Find the lines in the records that carry the word "halts". Copy each one.

*** Source information ***

theorem witness_OnlyTheDestinationRegisterChanges :
    isNext (exec (.add 0 1 7) State.reset) = true ∧ (Instr.add 0 1 7).dest ≠ some (BitVec.ofNat 8 (6 : Fin 8).val) ∧
      isNext (exec (.mtm 0 0 0 0) State.reset) = true ∧ (Instr.mtm 0 0 0 0).dest ≠ some (BitVec.ofNat 8 (0 : Fin 8).val) := by
  decide

theorem witness_OnlyTheStoredByteChanges :
    isNext (exec (.rtm 0 0x12 0x34) State.reset) = true ∧ storeAddress (.rtm 0 0x12 0x34) = some 0x1234 ∧
      storeAddress (.rtm 0 0x12 0x34) ≠ some 0x1235 ∧ storeAddress (.add 0 0 0) ≠ some 0 := by decide

theorem witness_StackChangesOnlyThroughIdTen :
    isNext (exec (.lshift 0 10 0) State.reset) = true ∧ (Instr.lshift 0 10 0).opcode ≠ .push ∧
      (∀ r, r ∈ (Instr.lshift 0 10 0).sources → r ≠ 10) ∧ (Instr.lshift 0 10 0).dest ≠ some 10 := by decide

theorem witness_EachStateHasItsWriters :
    isNext (exec .gmt State.reset) = true ∧ Opcode.gmt ≠ .lbl ∧ Opcode.gmt ∉ [Opcode.pxl, .line, .prt] ∧
      Opcode.gmt ∉ [Opcode.jmp, .jif, .mov] ∧
      Opcode.gmt ∉ [Opcode.add, .sub, .mul, .and, .or, .xor, .not, .rshift, .lshift, .cmp] ∧
      Opcode.gmt ∈ [Opcode.nop, .lbl, .jmp, .jif, .gmt] ∧
      Opcode.gmt ∉ [Opcode.lbl, .jmp, .jif, .mov, .mtr, .rtm, .mtm, .vtr, .rtv] ∧ Opcode.gmt ≠ .lshift ∧
      isNext (exec .nop State.reset) = true := by decide

theorem witness_HaltCausesByInstruction :
    exec .nop (State.reset.setPc 1) = .next ((State.reset.setPc 1).takeHalt (.nopSentinel 0)) ∧
      State.reset.haltRecord = none ∧
      ((State.reset.setPc 1).takeHalt (.nopSentinel 0)).haltRecord = some (.nopSentinel 0) :=
  ⟨rfl, by decide, by decide⟩

theorem witness_CanonicalMemoriesAreEqual :
    Memory.wf 65536 [(0, 1), (65535, 2)] = true ∧
      (∀ a, a < 65536 → Memory.read [(0, 1), (65535, 2)] a = Memory.read [(0, 1), (65535, 2)] a) :=
  ⟨by decide, fun _ _ => rfl⟩

/-- The state before a GMT meets the invariant. -/
theorem code_inv : (code [0x53]).Inv :=
  ⟨by decide, .inl rfl, by decide, rfl, rfl, rfl, rfl, (fun _ h => nomatch h), (fun _ h => nomatch h)⟩

theorem witness_EveryStepKeepsTheInvariant :
    (code [0x53]).Inv ∧ step (code [0x53]) = .next (next (code [0x53])) ∧
      stepUnder { params with cmpSigned := true } (code [0x53]) = .next (next (code [0x53])) :=
  ⟨code_inv, rfl, rfl⟩

/-- Two states apart in every hidden field. -/
theorem witness_HiddenStateIsNeverRead :
    SameVisible State.reset
      { State.reset with
        dbus := 1, abus := 2, abr := 3, aluA := 4, aluB := 5, aluR := 6, freeIdx := 7,
        stk := #v[8, 8, 8, 8, 8, 8, 8, 8] } ∧
      step State.reset = .next (next State.reset) :=
  ⟨⟨rfl, rfl, rfl, rfl, rfl, fun _ h => absurd h (Nat.not_lt_zero _), rfl, rfl, rfl, rfl, rfl, rfl, rfl⟩, rfl⟩

/-- Images of 65552 and 65553 bytes (X6, X7). -/
theorem witness_LoadImageSkipsTheHeader :
    (List.replicate 65552 (0 : Byte)).length - 16 ≤ 65536 ∧ 65536 < (List.replicate 65553 (0 : Byte)).length - 16 := by
  rw [List.length_replicate, List.length_replicate]
  decide

/-- A session that has loaded GMT, set the input and taken a step. -/
theorem witness_EveryReachableSessionMeetsTheInvariant :
    ∃ σ : Session, σ.Reachable ∧ σ.started = true ∧ σ.core.input = 5 ∧ σ.core.pc = 1 :=
  ⟨_, .event .step _ _ _ (.event (.setInput 5) _ _ _
    (.event (.load (List.replicate 16 0 ++ [0x53])) _ _ _ .reset rfl) rfl) rfl, by decide⟩

theorem witness_EveryHostStepKeepsTheInvariant :
    let σ : Session := ⟨code [0x53], false⟩
    σ.core.Inv ∧ hostStep .step σ = .next (⟨next σ.core, true⟩, .nothing) ∧
      hostStepUnder { params with cmpSigned := true } .step σ = .next (⟨next σ.core, true⟩, .nothing) :=
  ⟨code_inv, rfl, rfl⟩

theorem witness_HostWritesOnlyMemoryAndInput :
    hostStep (.setInput 5) Session.reset = .next (⟨State.reset.setInput 5, false⟩, .nothing) ∧
      HostEvent.setInput 5 ≠ .reset ∧ HostEvent.setInput 5 ≠ .step ∧ (∀ img, HostEvent.setInput 5 ≠ .load img) ∧
      (∀ mask, HostEvent.tick ≠ .setInput mask) ∧
      hostStep .step ⟨State.reset.setHalt true (some .stackUnderflow), true⟩ =
        .next (⟨State.reset.setHalt true (some .stackUnderflow), true⟩, .nothing) ∧
      (State.reset.setHalt true (some .stackUnderflow)).halted = true ∧ HostEvent.step ≠ .reset :=
  ⟨rfl, by decide, by decide, (fun _ h => nomatch h), (fun _ h => nomatch h), rfl, by decide, by decide⟩

end Sys2Proof.Tests
end

section
namespace Sys2Proof.Machine

/-! The invariant while an instruction executes, and the step (EveryStepKeepsTheInvariant). -/

/-- The invariant while instruction i executes: what `State.Inv` asks of a core that has not halted, and the opcode byte
of a NOP behind the program counter. -/
structure Executing (i : Instr) (s : State) : Prop where
  pc_le : s.pc ≤ memSize
  flags_word : s.flags = 0 ∨ s.flags = 0x19 ∨ s.flags = 0x2A ∨ s.flags = 0x34
  mem_wf : s.mem.wf memSize = true
  hdrHi_wf : s.hdrHi.wf hdrSize = true
  hdrLo_wf : s.hdrLo.wf hdrSize = true
  fb_wf : s.fb.wf fbSize = true
  running : s.halted = false
  noRecord : s.haltRecord = none
  reports_outOfRange : ∀ r, r ∈ s.reports → r.outOfRange
  pc_pos : i = .nop → 0 < s.pc

theorem Executing.inv {i : Instr} {s : State} (h : Executing i s) : s.Inv :=
  { h with
    halted_iff := by rw [h.running, h.noRecord]; rfl
    halt_justified := by simp [h.noRecord] }

/-- Halt entry keeps the invariant when the state justifies the cause (R254). -/
theorem State.Inv.takeHalt {s : State} {c : HaltCause} (h : s.Inv) (hc : c.Justified s) : (s.takeHalt c).Inv :=
  { h with
    halted_iff := rfl
    halt_justified := by
      intro d hd
      cases hd
      exact hc }

theorem State.Inv.haltRecord_eq_none {s : State} (h : s.Inv) (hh : s.halted = false) : s.haltRecord = none := by
  simpa [hh] using h.halted_iff

theorem State.Inv.setPc {s : State} (h : s.Inv) (hh : s.halted = false) {n : Nat} (hn : n ≤ memSize) :
    (s.setPc n).Inv :=
  { h with
    pc_le := hn
    halt_justified := by simp [h.haltRecord_eq_none hh] }

/-- An instruction starts to execute past its own first byte. -/
theorem State.Inv.executing {s : State} (h : s.Inv) (hh : s.halted = false) {n : Nat} (hn : n ≤ memSize)
    (hpos : 0 < n) (i : Instr) : Executing i (s.setPc n) :=
  { h with
    pc_le := hn
    running := hh
    noRecord := h.haltRecord_eq_none hh
    pc_pos := fun _ => hpos }

/-- A register read that halts does so with a cause the state justifies (R26). -/
theorem readCause_justified {id : Byte} {s : State} (h : ¬ Readable id s) : (readCause id).Justified s := by
  unfold readCause
  by_cases h10 : id.toNat = 10
  · rw [if_pos h10]
    show s.depth.val = 0
    omega
  · rw [if_neg h10]
    show readableId id = false
    simp only [readableId, Bool.or_eq_false_iff, decide_eq_false_iff_not, beq_eq_false_iff_ne]
    omega

/-- A register write that halts does so with a cause the state justifies (R27). -/
theorem writeCause_justified {id : Byte} (v : Byte) {s : State} (h : ¬ Writable id s) :
    (writeCause id v).Justified s := by
  unfold writeCause
  by_cases h10 : id.toNat = 10
  · rw [if_pos h10]
    show s.depth.val = 8
    omega
  · rw [if_neg h10]
    show writableId id = false
    simp only [writableId, Bool.or_eq_false_iff, decide_eq_false_iff_not, beq_eq_false_iff_ne]
    omega

theorem Executing.afterWrite {i : Instr} {s : State} (h : Executing i s) (d v : Byte) :
    Executing i (afterWrite d v s) := by
  unfold Machine.afterWrite
  split
  · exact { h with }
  · split <;> exact { h with }

theorem Executing.regWrite {i : Instr} {s : State} (h : Executing i s) (d v : Byte) :
    (regWrite d v s).Ends (Executing i) State.Inv := by
  rcases regWrite_cases d v s with ⟨_, e⟩ | ⟨hw, e⟩ <;> rw [e]
  · exact h.afterWrite d v
  · have hd : Executing i (s.setDbus v) := { h with }
    exact hd.inv.takeHalt (writeCause_justified v hw)

theorem Executing.push {i : Instr} {s : State} (h : Executing i s) (v : Byte) :
    (push v s).Ends (Executing i) State.Inv := by
  by_cases hd : s.depth.val < 8
  · rw [push_of_lt v hd]
    exact { h with }
  · have h8 : s.depth.val = 8 := by omega
    rw [push_of_full v h8]
    exact h.inv.takeHalt h8

theorem Executing.setScratch {i : Instr} {s : State} (h : Executing i s) (p : Params) (v : Byte) :
    Executing i (s.setScratch p v) := by
  unfold State.setScratch
  split
  · exact h
  · exact { h with }

theorem Executing.report {i : Instr} {s : State} (h : Executing i s) {prim : GpuPrim} {x y : Int}
    (hr : (GpuReport.mk prim x y).outOfRange) : Executing i (report prim x y s) :=
  { h with
    reports_outOfRange := by
      intro r hmem
      rcases List.mem_append.mp hmem with hold | hnew
      · exact h.reports_outOfRange r hold
      · rw [List.mem_singleton.mp hnew]
        exact hr }

theorem Executing.fbWrite {i : Instr} {s : State} (h : Executing i s) {off : Nat} (hoff : off < fbSize) (c : Byte) :
    Executing i (s.setFb (s.fb.write off c)) :=
  { h with fb_wf := Memory.wf_write h.fb_wf hoff c }

/-- A pixel lands inside the framebuffer or is reported (R217). -/
theorem Executing.pixelDrawn {i : Instr} {s : State} (h : Executing i s) (c : Byte) (q : Int × Int) :
    Executing i (pixelDrawn c s q) := by
  unfold Machine.pixelDrawn
  split
  case isTrue hin => exact h.fbWrite (by unfold fbSize; omega) c
  case isFalse hout => exact h.report hout

/-- A character lands inside the framebuffer, halts past its end, or is reported (R219). -/
theorem Executing.drawChar {i : Instr} {s : State} (h : Executing i s) (x y : Int) (c : Byte) :
    (drawChar x y c s).Ends (Executing i) State.Inv := by
  rcases drawChar_cases x y c s with ⟨hin, hy, e⟩ | ⟨hin, hy, e⟩ | ⟨hout, e⟩ <;> rw [e]
  · have hr := (charInRange_iff x y).mp hin
    exact h.fbWrite (by unfold fbSize; omega) c
  · have hr := (charInRange_iff x y).mp hin
    refine h.inv.takeHalt ?_
    show 9472 ≤ (9216 + y * 128 + x).toNat ∧ (9216 + y * 128 + x).toNat ≤ 10255
    omega
  · refine h.report ?_
    show ¬(0 ≤ x ∧ x ≤ 15 ∧ 0 ≤ y ∧ y ≤ 8)
    rw [← charInRange_iff, hout]
    exact Bool.false_ne_true

/-- Every update an instruction can make keeps the invariant, and every halt it can take is justified. -/
theorem executing_closed (p : Params) (i : Instr) : ExecClosed p i (Executing i) State.Inv where
  dbus _ _ _ h := { h with }
  drop _ _ h _ := { h with }
  readHalt _ _ _ h hr := h.inv.takeHalt (readCause_justified hr)
  write d v _ _ h := h.regWrite d v
  push _ v _ h := h.push v
  alu _ _ _ h := ⟨{ h with }, { h with }, { h with }⟩
  free _ _ _ h := { h with }
  flags _ _ _ hv h := { h with flags_word := .inr hv }
  abr _ _ _ h := { h with }
  abus _ _ _ h := { h with }
  hdr idx hi lo _ _ h :=
    { h with
      hdrHi_wf := Memory.wf_write h.hdrHi_wf idx.isLt hi
      hdrLo_wf := Memory.wf_write h.hdrLo_wf idx.isLt lo }
  jump ho _ _ h hn :=
    { h with
      pc_le := hn.le
      pc_pos := by
        rintro rfl
        simp [Instr.opcode] at ho }
  advance _ s h hlt :=
    { h with
      pc_le := hlt
      pc_pos := fun _ => s.pc.succ_pos }
  pastEnd _ _ h hle := h.inv.takeHalt ⟨h.pc_le.antisymm hle, h.pc_le.antisymm hle⟩
  store _ v _ _ ha h := { h with mem_wf := Memory.wf_write h.mem_wf ha v }
  scratch _ _ v h := h.setScratch p v
  pixel _ _ c q h := h.pixelDrawn c q
  char _ _ _ _ _ h := h.drawChar _ _ _
  sentinel hi s h := by
    have hpos := h.pc_pos hi
    have hle := h.pc_le
    refine h.inv.takeHalt ?_
    show s.pc - 1 < memSize ∧ s.pc = s.pc - 1 + 1
    omega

*** End of Source information ***

### Answer box
/-- A register read that halts does so with a cause the state justifies (R26). -/
/-- A register write that halts does so with a cause the state justifies (R27). -/
/-- A character lands inside the framebuffer, halts past its end, or is reported (R219). -/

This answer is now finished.